Background Adults who have grown up with neurodisability experience multiple unmet needs (Solanke, Colver, McConachie, On behalf of the Transition collaborative group, 2018; PCPLD Network, NHS England, 2017). They are more likely to have unanticipated deaths, with limited opportunity for exploration of their holistic needs and wishes (Todd, Bernal, Shearn, et al., 2020), however, the unpredictable and long natural history of their condition makes it difficult to know when they would benefit most from palliative care input. Few adult palliative care services can sustain support to patients with a complex but stable condition who may live for many years.

Aims We explore a new model of collaborative working to sustainably address the unmet palliative care needs in this patient group. By regularly meeting with specialist clinicians from neuro-rehabiliation, respiratory medicine, intensive care, neurology, primary care and gastroenterology, palliative care specialists aim to:

  • Identify patients who need holistic symptom assessment.

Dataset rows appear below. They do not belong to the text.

-- ==== Sys2Proof/WellFormed.lean ====
section
/-! DEFINITION. Which instructions are well formed. A request's operands are plain fields of fixed width, so every
request is; a status row's payload bytes are a list, whose length the model checks and never mends (R110). -/

namespace Sys2Proof

/-- A status row's raw bytes are payload bytes 1 to 21: exactly 21 (R72, R152). -/
def Instr.rawOk (raw : List Byte) : Bool := raw.length == Config.payloadLen - 1

/-- The five named status values (R78, R9). -/
def Status.named : List Byte := [0x80, 0x90, 0xA0, 0xB0, 0xC0]

/-- Well-formedness: 21 raw bytes behind a status (R72, R110), and an Unknown status that is none of the five
named values (R157). -/
def Instr.wf : Instr → Bool
  | .setRemoteMode _ _ _ | .setOutputPower _ _ _ | .setMaxOutputVoltage _ _ _ | .setOutputVoltage _ _ _
  | .setOutputCurrent _ _ _ | .setCommAddr _ _ _ | .read _ _ _ | .calibMode _ _ _ | .readCalibState _ _ _
  | .calibVoltage _ _ _ | .sendActualVoltage _ _ _ | .calibCurrent _ _ _ | .sendActualCurrent _ _ _
  | .saveCalibData _ _ _ | .setCalibInfo _ _ _ | .readCalibInfo _ _ _ | .readProductInfo _ _ _
  | .restoreFactoryDefault _ _ _ | .enableLocalKey _ _ _ => true
  | .statusCommandSuccessful raw | .statusChecksumIncorrect raw | .statusParameterIncorrect raw
  | .statusUnrecognizedCommand raw | .statusInvalidCommand raw => Instr.rawOk raw
  | .statusUnknown st raw => Instr.rawOk raw && !Status.named.contains st

end Sys2Proof
end

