-- ==== Sys2Proof/Tests/Slice0.lean ====
section
/-! SUPPORT. The model's own tests. Expected results are the spec's vectors (95_test_vectors.md, named in each
comment) or written out by hand from the spec's encodings; and one witness for the hypotheses of each statement. -/

set_option autoImplicit false

namespace Sys2Proof.Tests

open Sys2Proof Sys2Proof.Machine

/-! ### Small states -/

/-- 26 bytes: a head, zeros, the last byte. -/
def frame26 (head : List Byte) (last : Byte) : List Byte := head ++ zeros (25 - head.length) ++ [last]

/-- Vector V1 (A6): SetOutputVoltage @0 5000. -/
def v1 : List Byte := frame26 [0xAA, 0x00, 0x23, 0x88, 0x13] 0x68

/-- The reply of A7: status 0x80, raw bytes zero. -/
def okReply : List Byte := frame26 [0xAA, 0x00, 0x12, 0x80] 0x3C

/-- A good reply with status 0xA0 (B9.7). -/
def rejReply : List Byte := frame26 [0xAA, 0x00, 0x12, 0xA0] 0x5C

/-- The exchange of SetOutputVoltage @0 5000 in this phase, at this index, with this frame buffer and these ports. -/
def at_ (ph : Phase) (idx : BitVec 5) (f : List Byte) (p : Inputs) : State :=
  { State.reset with
    fb := Memory.store [] 0 f, cmdreg := 0x23, argv := true, argreg := 5000, idx := idx, phase := ph, ports := p }

/-- A terminal phase with its result. -/
def done_ (ph : Phase) (k : ResKind) (code : Byte) (ck pre : Bool) (f : List Byte) (p : Inputs) : State :=
  { at_ ph 0 f p with resKind := k, resCode := code, ckOk := ck, preOk := pre }

/-- What a test looks at after an outcome, if it is a next state. -/
def look {α : Type} (f : State → α) : Host.Outcome State Fault Refusal → Option α
  | .next t => some (f t)
  | .fault _ => none
  | .refused _ => none

/-- Is the outcome a next state? -/
def isNext (o : Host.Outcome State Fault Refusal) : Bool := (look (fun _ => ()) o).isSome

/-- The registers a B8 or B9 vector shows. -/
structure Shown where
  phase : Phase
  idx : BitVec 5
  ckOk : Bool
  preOk : Bool
  kind : ResKind
  code : Byte
deriving DecidableEq, Repr

def shown (s : State) : Shown := ⟨s.phase, s.idx, s.ckOk, s.preOk, s.resKind, s.resCode⟩

/-- The request latches. -/
structure Latches where
  cmd : Byte
  addr : Byte
  argv : Bool
  arg : Word
deriving DecidableEq, Repr

def latches (s : State) : Latches := ⟨s.cmdreg, s.addrreg, s.argv, s.argreg⟩

/-! ### WellFormed: an ill-formed term for each check -/

theorem test_wf_refuses_short_raw :
    (Instr.statusCommandSuccessful (zeros 20)).wf = false ∧ (Instr.statusChecksumIncorrect (zeros 22)).wf = false ∧
    (Instr.statusParameterIncorrect []).wf = false ∧ (Instr.statusUnrecognizedCommand (zeros 20)).wf = false ∧
    (Instr.statusInvalidCommand (zeros 22)).wf = false ∧ (Instr.statusUnknown 0x81 (zeros 20)).wf = false := by
  decide

theorem test_wf_refuses_named_unknown :
    ∀ b ∈ [(0x80 : Byte), 0x90, 0xA0, 0xB0, 0xC0], (Instr.statusUnknown b (zeros 21)).wf = false := by
  decide

theorem test_wf_accepts : (Instr.statusUnknown 0x81 (zeros 21)).wf = true ∧
    (Instr.statusInvalidCommand (zeros 21)).wf = true ∧ (Instr.read 0 false 0).wf = true := by
  decide

/-! ### Decode: every constructor from a written-out word (R77, R78, R86; B4, B5) -/

theorem test_decode_requests :
    [0x20, 0x21, 0x22, 0x23, 0x24, 0x25, 0x26, 0x27, 0x28, 0x29, 0x2A, 0x2B, 0x2C, 0x2D, 0x2E, 0x2F, 0x31, 0x32,
      (0x37 : Byte)].map (fun b => (decode defaultCmdCode .request [b, 0x05, 0x04, 0x03, 0x02, 0x01, 1]).toOption) =
    [Instr.setRemoteMode, Instr.setOutputPower, Instr.setMaxOutputVoltage, Instr.setOutputVoltage,
      Instr.setOutputCurrent, Instr.setCommAddr, Instr.read, Instr.calibMode, Instr.readCalibState,
      Instr.calibVoltage, Instr.sendActualVoltage, Instr.calibCurrent, Instr.sendActualCurrent, Instr.saveCalibData,
      Instr.setCalibInfo, Instr.readCalibInfo, Instr.readProductInfo, Instr.restoreFactoryDefault,
      Instr.enableLocalKey].map (fun i => some (i 0x05 true 0x01020304)) := by
  decide

theorem test_decode_statuses :
    [0x80, 0x90, 0xA0, 0xB0, (0xC0 : Byte)].map
      (fun b => (decode defaultCmdCode .reply (b :: 0x07 :: zeros 20)).toOption) =
    [Instr.statusCommandSuccessful, Instr.statusChecksumIncorrect, Instr.statusParameterIncorrect,
      Instr.statusUnrecognizedCommand, Instr.statusInvalidCommand].map (fun i => some (i (0x07 :: zeros 20))) := by
  decide

theorem test_decode_unknown_statuses :
    ∀ b ∈ [(0x00 : Byte), 0x01, 0x7F, 0x81, 0x8F, 0x91, 0xD0, 0xFF],
      (decode defaultCmdCode .reply (b :: zeros 21)).toOption = some (.statusUnknown b (zeros 21)) := by
  decide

  • Contribute to future planning and complex decision-making.

  • Sign-post to support that is local to the patient.

  • Advocate for improved person-centred care during hospital admission.

  • Facilitate continuity of care during transition from children’s services.

Methods and impact The cross-service multidisciplinary team meet bi-monthly. Data for all outputs and activity are recorded. Palliative care outputs of the meeting include plans for advance care discussions; symptom management advice; discussion with local community palliative teams; and referral to a bespoke young adult palliative care clinic. Additional benefits include peer support within the group and teaching opportunities with specialty teams. Further time is needed to evaluate the impact on patient experience although initial feedback from patients and professionals has been positive.

Conclusions We describe a new model of palliative care input for a patient group who are known to have multiple unmet needs. Outcomes to date demonstrate that the model is sustainable, supportive to staff, harnesses and enhances generalist palliative care skills, and is likely to improve patient experience and continuity of care.